There are extensive rules relating to disclosure of documents and other evidence in product liability claims. Those rules are set out in the Civil Procedure Rules (CPR) Part 31.

Contrary to its ordinary meaning, “disclosure” of a document does not mean sending the document to the other party, but rather stating that a document exists or has existed. Under CPR Rule 31.3, a party to whom a document has been disclosed has a right to inspect that document, except where:

  • the document is no longer in the control of the party who disclosed it (eg, because it has been lost or destroyed);
  • the party disclosing the document has a right or duty to withhold inspection of it (eg, because it is privileged), or;
  • where it would be disproportionate to the issues in the case to permit inspection.

Under CPR Rule 31.6, “standard disclosure” describes what documents are to be disclosed, as follows:

  • the documents on which a party relies;
  • the documents that adversely affect their own case, or another party’s case;
  • the documents that support another party’s case; and
  • the documents that they are required to disclose by any relevant practice direction.

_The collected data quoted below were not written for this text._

-- ==== Sys2Proof/Laws/KeepsPersist.lean ====
section
/-! SUPPORT. What the operations of Machine/Persist.lean keep. -/

namespace Sys2Proof.Machine

theorem Keeps.pstStore {s u : State} (a1 : ℕ) (a2 : Bytes) (h : Keeps s u) : Keeps s (State.pstStore u a1 a2) := by
  unfold Sys2Proof.Machine.State.pstStore
  repeat' first
    | with_reducible assumption
    | fail_if_no_progress with_reducible apply Keeps.mk0

theorem Keeps.pstWorn {s u : State} (h : Keeps s u) : Keeps s (State.pstWorn u) := by
  unfold Sys2Proof.Machine.State.pstWorn
  repeat' first
    | with_reducible assumption
    | with_reducible apply Keeps.beginReadOnly
    | with_reducible apply Keeps.pstCause
    | with_reducible apply Keeps.setFld

theorem Keeps.pstRemap {s u : State} (a1 : ℕ) (h : Keeps s u) : Keeps s (State.pstRemap u a1) := by
  unfold Sys2Proof.Machine.State.pstRemap
  repeat' first
    | with_reducible assumption
    | fail_if_no_progress with_reducible apply Keeps.mk0
    | with_reducible apply Keeps.count
    | with_reducible apply Keeps.setFld
    | with_reducible apply Keeps.pstCause
    | with_reducible apply Keeps.critical
    | with_reducible apply Keeps.ite

theorem Keeps.execPstLineWrite {s u : State} (a0 : ℕ) (a1 : Bytes) (a2 : ℕ) (a3 : Bool) (h : Keeps s u) : KeepsRes s (execPstLineWrite a0 a1 a2 a3 u) := by
  unfold Sys2Proof.Machine.execPstLineWrite
  repeat' first
    | with_reducible assumption
    | with_reducible apply KeepsRes.next
    | with_reducible apply Keeps.count
    | with_reducible apply Keeps.pstStore
    | with_reducible apply Keeps.pstWorn
    | with_reducible apply Keeps.pstRemap
    | with_reducible apply KeepsRes.ite

theorem Keeps.setSlot {s u : State} (a1 : ℕ) (a2 : Slot) (h : Keeps s u) : Keeps s (State.setSlot u a1 a2) := by
  unfold Sys2Proof.Machine.State.setSlot
  repeat' first
    | with_reducible assumption
    | fail_if_no_progress with_reducible apply Keeps.mk0

theorem Keeps.setCflOp {s u : State} (a1 : Option CflOp) (h : Keeps s u) : Keeps s (State.setCflOp u a1) := by
  unfold Sys2Proof.Machine.State.setCflOp
  repeat' first
    | with_reducible assumption
    | fail_if_no_progress with_reducible apply Keeps.mk0
    | with_reducible apply Keeps.setFld

theorem Keeps.dropLines {s u : State} (a1 : ℕ) (h : Keeps s u) : Keeps s (State.dropLines u a1) := by
  unfold Sys2Proof.Machine.State.dropLines
  repeat' first
    | with_reducible assumption
    | fail_if_no_progress with_reducible apply Keeps.mk0

theorem Keeps.clearSector {s u : State} (a1 : ℕ) (h : Keeps s u) : Keeps s (State.clearSector u a1) := by
  unfold Sys2Proof.Machine.State.clearSector
  repeat' first
    | with_reducible assumption
    | fail_if_no_progress with_reducible apply Keeps.mk0
    | with_reducible apply Keeps.setSlot
    | with_reducible apply Keeps.ite
    | with_reducible apply Keeps.foldl
    | with_reducible apply Keeps.foldlFst
    | intro _ _ _ _
    | intro _ _ _
    | dsimp only
    | split
    | with_reducible refine Keeps.ofFst ?_ (by assumption)
    | fail_if_no_progress with_reducible refine Keeps.mk' ?_ (by first | exact Nat.le_refl _ | exact Nat.le_succ _ | with_unfolding_all exact Nat.le_add_right _ _) (by first | exact List.prefix_rfl)

theorem Keeps.beginErase {s u : State} (a1 : ℕ) (h : Keeps s u) : Keeps s (State.beginErase u a1) := by
  unfold Sys2Proof.Machine.State.beginErase
  repeat' first
    | with_reducible assumption
    | fail_if_no_progress with_reducible apply Keeps.mk0
    | with_reducible apply Keeps.setCflOp
    | with_reducible apply Keeps.dropLines
    | with_reducible apply Keeps.clearSector
    | with_reducible apply Keeps.ite
    | with_reducible apply Keeps.foldl
    | with_reducible apply Keeps.foldlFst
    | intro _ _ _ _
    | intro _ _ _
    | dsimp only
    | split
    | with_reducible refine Keeps.ofFst ?_ (by assumption)
    | fail_if_no_progress with_reducible refine Keeps.mk' ?_ (by first | exact Nat.le_refl _ | exact Nat.le_succ _ | with_unfolding_all exact Nat.le_add_right _ _) (by first | exact List.prefix_rfl)

theorem Keeps.startErase {s u : State} (a1 : ℕ) (h : Keeps s u) : Keeps s (State.startErase u a1) := by
  unfold Sys2Proof.Machine.State.startErase
  repeat' first
    | with_reducible assumption
    | fail_if_no_progress with_reducible apply Keeps.mk0
    | with_reducible apply Keeps.beginErase
    | with_reducible apply Keeps.ite
    | with_reducible apply Keeps.foldl
    | with_reducible apply Keeps.foldlFst
    | intro _ _ _ _
    | intro _ _ _
    | dsimp only
    | split
    | with_reducible refine Keeps.ofFst ?_ (by assumption)
    | fail_if_no_progress with_reducible refine Keeps.mk' ?_ (by first | exact Nat.le_refl _ | exact Nat.le_succ _ | with_unfolding_all exact Nat.le_add_right _ _) (by first | exact List.prefix_rfl)

theorem Keeps.cflFree {s u : State} (h : Keeps s u) : Keeps s (State.cflFree u) := by
  unfold Sys2Proof.Machine.State.cflFree
  repeat' first
    | with_reducible assumption
    | fail_if_no_progress with_reducible apply Keeps.mk0
    | with_reducible apply Keeps.setCflOp
    | with_reducible apply Keeps.beginErase
    | with_reducible apply Keeps.ite
    | with_reducible apply Keeps.foldl
    | with_reducible apply Keeps.foldlFst
    | intro _ _ _ _
    | intro _ _ _
    | dsimp only
    | split
    | with_reducible refine Keeps.ofFst ?_ (by assumption)
    | fail_if_no_progress with_reducible refine Keeps.mk' ?_ (by first | exact Nat.le_refl _ | exact Nat.le_succ _ | with_unfolding_all exact Nat.le_add_right _ _) (by first | exact List.prefix_rfl)

theorem Keeps.eraseDone {s u : State} (a1 : ℕ) (h : Keeps s u) : Keeps s (State.eraseDone u a1) := by
  unfold Sys2Proof.Machine.State.eraseDone
  repeat' first
    | with_reducible assumption
    | fail_if_no_progress with_reducible apply Keeps.mk0
    | with_reducible apply Keeps.ite
    | with_reducible apply Keeps.foldl
    | with_reducible apply Keeps.foldlFst
    | intro _ _ _ _
    | intro _ _ _
    | dsimp only
    | split
    | with_reducible refine Keeps.ofFst ?_ (by assumption)
    | fail_if_no_progress with_reducible refine Keeps.mk' ?_ (by first | exact Nat.le_refl _ | exact Nat.le_succ _ | with_unfolding_all exact Nat.le_add_right _ _) (by first | exact List.prefix_rfl)

theorem Keeps.sectorBad {s u : State} (a1 : ℕ) (h : Keeps s u) : Keeps s (State.sectorBad u a1) := by
  unfold Sys2Proof.Machine.State.sectorBad
  repeat' first
    | with_reducible assumption
    | fail_if_no_progress with_reducible apply Keeps.mk0
    | with_reducible apply Keeps.cflCause
    | with_reducible apply Keeps.setFld
    | with_reducible apply Keeps.setSlot
    | split

theorem Keeps.execOptionCommit {s u : State} (h : Keeps s u) : KeepsRes s (execOptionCommit u) := by
  unfold Sys2Proof.Machine.execOptionCommit
  repeat' first
    | with_reducible assumption
    | with_reducible apply KeepsRes.next
    | with_reducible apply Keeps.cflCause
    | with_reducible apply Keeps.setFld
    | with_reducible apply Keeps.startErase
    | with_reducible apply KeepsRes.ite

theorem Keeps.cflNext {s u : State} (a1 : ℕ) (a2 : ℕ) (h : Keeps s u) : Keeps s (State.cflNext u a1 a2) := by
  unfold Sys2Proof.Machine.State.cflNext
  repeat' first
    | with_reducible assumption
    | fail_if_no_progress with_reducible apply Keeps.mk0
    | with_reducible apply Keeps.setCflOp
    | with_reducible apply Keeps.cflFree
    | with_reducible apply Keeps.ite
    | with_reducible apply Keeps.foldl
    | with_reducible apply Keeps.foldlFst
    | intro _ _ _ _
    | intro _ _ _
    | dsimp only
    | split
    | with_reducible refine Keeps.ofFst ?_ (by assumption)
    | fail_if_no_progress with_reducible refine Keeps.mk' ?_ (by first | exact Nat.le_refl _ | exact Nat.le_succ _ | with_unfolding_all exact Nat.le_add_right _ _) (by first | exact List.prefix_rfl)

theorem Keeps.execOptionCommitDone {s u : State} (a0 : Bool) (h : Keeps s u) : KeepsRes s (execOptionCommitDone a0 u) := by
  unfold Sys2Proof.Machine.execOptionCommitDone
  repeat' first
    | with_reducible assumption
    | fail_if_no_progress with_reducible apply Keeps.mk0
    | with_reducible apply KeepsRes.next
    | exact KeepsRes.fault _
    | with_reducible apply Keeps.setFld
    | with_reducible apply Keeps.cflCause
    | with_reducible apply Keeps.cflFree
    | with_reducible apply Keeps.eraseDone
    | with_reducible apply Keeps.sectorBad
    | with_reducible apply Keeps.ite
    | with_reducible apply KeepsRes.ite
    | with_reducible apply Keeps.foldl
    | with_reducible apply Keeps.foldlFst
    | intro _ _ _ _
    | intro _ _ _
    | dsimp only
    | split
    | with_reducible refine Keeps.ofFst ?_ (by assumption)
    | fail_if_no_progress with_reducible refine Keeps.mk' ?_ (by first | exact Nat.le_refl _ | exact Nat.le_succ _ | with_unfolding_all exact Nat.le_add_right _ _) (by first | exact List.prefix_rfl)

theorem Keeps.putLine {s u : State} (a1 : ℕ) (a2 : Bytes) (h : Keeps s u) : Keeps s (State.putLine u a1 a2) := by
  unfold Sys2Proof.Machine.State.putLine
  repeat' first
    | with_reducible assumption
    | fail_if_no_progress with_reducible apply Keeps.mk0
    | with_reducible apply Keeps.setSlot
    | with_reducible apply Keeps.ite
    | with_reducible apply Keeps.foldl
    | with_reducible apply Keeps.foldlFst
    | intro _ _ _ _
    | intro _ _ _
    | dsimp only
    | split
    | with_reducible refine Keeps.ofFst ?_ (by assumption)
    | fail_if_no_progress with_reducible refine Keeps.mk' ?_ (by first | exact Nat.le_refl _ | exact Nat.le_succ _ | with_unfolding_all exact Nat.le_add_right _ _) (by first | exact List.prefix_rfl)

theorem Keeps.execCflProgramDone {s u : State} (a0 : Bool) (h : Keeps s u) : KeepsRes s (execCflProgramDone a0 u) := by
  unfold Sys2Proof.Machine.execCflProgramDone
  repeat' first
    | with_reducible assumption
    | fail_if_no_progress with_reducible apply Keeps.mk0
    | with_reducible apply KeepsRes.next
    | exact KeepsRes.fault _
    | with_reducible apply Keeps.cflNext
    | with_reducible apply Keeps.putLine
    | with_reducible apply Keeps.cflFree
    | with_reducible apply Keeps.sectorBad
    | with_reducible apply Keeps.ite
    | with_reducible apply KeepsRes.ite
    | with_reducible apply Keeps.foldl
    | with_reducible apply Keeps.foldlFst
    | intro _ _ _ _
    | intro _ _ _
    | dsimp only
    | split
    | with_reducible refine Keeps.ofFst ?_ (by assumption)
    | fail_if_no_progress with_reducible refine Keeps.mk' ?_ (by first | exact Nat.le_refl _ | exact Nat.le_succ _ | with_unfolding_all exact Nat.le_add_right _ _) (by first | exact List.prefix_rfl)

theorem Keeps.execCflEraseDone {s u : State} (a0 : Bool) (a1 : ℕ) (h : Keeps s u) : KeepsRes s (execCflEraseDone a0 a1 u) := by
  unfold Sys2Proof.Machine.execCflEraseDone
  repeat' first
    | with_reducible assumption
    | fail_if_no_progress with_reducible apply Keeps.mk0
    | with_reducible apply KeepsRes.next
    | exact KeepsRes.fault _
    | with_reducible apply Keeps.cflNext
    | with_reducible apply Keeps.eraseDone
    | with_reducible apply Keeps.cflCause
    | with_reducible apply Keeps.setFld
    | with_reducible apply Keeps.cflFree
    | with_reducible apply Keeps.sectorBad
    | with_reducible apply Keeps.ite
    | with_reducible apply KeepsRes.ite
    | with_reducible apply Keeps.foldl
    | with_reducible apply Keeps.foldlFst
    | intro _ _ _ _
    | intro _ _ _
    | dsimp only
    | split
    | with_reducible refine Keeps.ofFst ?_ (by assumption)
    | fail_if_no_progress with_reducible refine Keeps.mk' ?_ (by first | exact Nat.le_refl _ | exact Nat.le_succ _ | with_unfolding_all exact Nat.le_add_right _ _) (by first | exact List.prefix_rfl)

theorem Keeps.execCflRead {s u : State} (a0 : ℕ) (a1 : ℕ) (a2 : ℕ) (a3 : Bool) (h : Keeps s u) : KeepsRes s (execCflRead a0 a1 a2 a3 u) := by
  unfold Sys2Proof.Machine.execCflRead
  repeat' first
    | with_reducible assumption
    | fail_if_no_progress with_reducible apply Keeps.mk0
    | with_reducible apply KeepsRes.next
    | with_reducible apply Keeps.setFld
    | split

theorem Keeps.execCflEraseResume {s u : State} (h : Keeps s u) : KeepsRes s (execCflEraseResume u) := by
  unfold Sys2Proof.Machine.execCflEraseResume
  repeat' first
    | with_reducible assumption
    | fail_if_no_progress with_reducible apply Keeps.mk0
    | with_reducible apply KeepsRes.next
    | exact KeepsRes.fault _
    | with_reducible apply Keeps.setFld
    | with_reducible apply Keeps.ite
    | with_reducible apply KeepsRes.ite
    | with_reducible apply Keeps.foldl
    | with_reducible apply Keeps.foldlFst
    | intro _ _ _ _
    | intro _ _ _
    | dsimp only
    | split
    | with_reducible refine Keeps.ofFst ?_ (by assumption)
    | fail_if_no_progress with_reducible refine Keeps.mk' ?_ (by first | exact Nat.le_refl _ | exact Nat.le_succ _ | with_unfolding_all exact Nat.le_add_right _ _) (by first | exact List.prefix_rfl)

end Sys2Proof.Machine
end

Any duty of disclosure continues until the proceedings are concluded, meaning that if documents come to a party’s notice at any time, they must immediately notify the other party.

Given the prevalence of electronic documents and sources in modern litigation, specific rules apply to electronic documents, including in relation to product liability claims. CPR Rule 31 and Practice Directions 31A and 31B relate to disclosure of electronic documents – ie, any document held in electronic form.

These Practice Directions automatically apply only to proceedings that are or are likely to be allocated to the multi-track (higher value claims and/or more complex claims), and only apply to proceedings started on or after 1 October 2010. The purpose of these Practice Directions is to encourage and assist the parties to reach agreement in relation to the disclosure of electronic documents in a proportionate and effective manner. By way of example, a party requesting specific disclosure of certain electronic documents that are not reasonably accessible must demonstrate their relevance in order to justify retrieving them.

The rules relating to expert evidence in product liability cases are set out in the following:

  • CPR Part 35, which sets out the rules relating to experts and assessors;
  • Practice Direction 35, which supplements the above;
  • Guidance for the Instruction of Experts in Civil Claims (2014); and
  • Annex C to the Practice Direction (Pre-Action Conduct).

The overarching principle in relation to expert evidence is that it should be restricted to that which is reasonably required to resolve the proceedings (CPR Rule 35.1). The court’s power to restrict expert evidence also means that no party may call an expert or put an expert’s report in evidence without the court’s permission (CPR Rule 35.4). The court can also limit the use of oral expert evidence, and order evidence from a single joint expert.

An “expert” is a person who has the requisite expertise to give or prepare expert evidence for the purposes of proceedings, and it is the expert’s over-riding duty to help the court on matters within their expertise (this duty over-rides any duty to the party who instructs them).

Ordinarily, expert evidence is given in a written report. A party may put written questions to an expert about this report, and experts from opposing parties may be ordered to have discussions in order to identify the issues, reach agreement where possible, and produce a joint statement setting out those areas on which they agree and disagree, with a summary of their reasons for disagreeing.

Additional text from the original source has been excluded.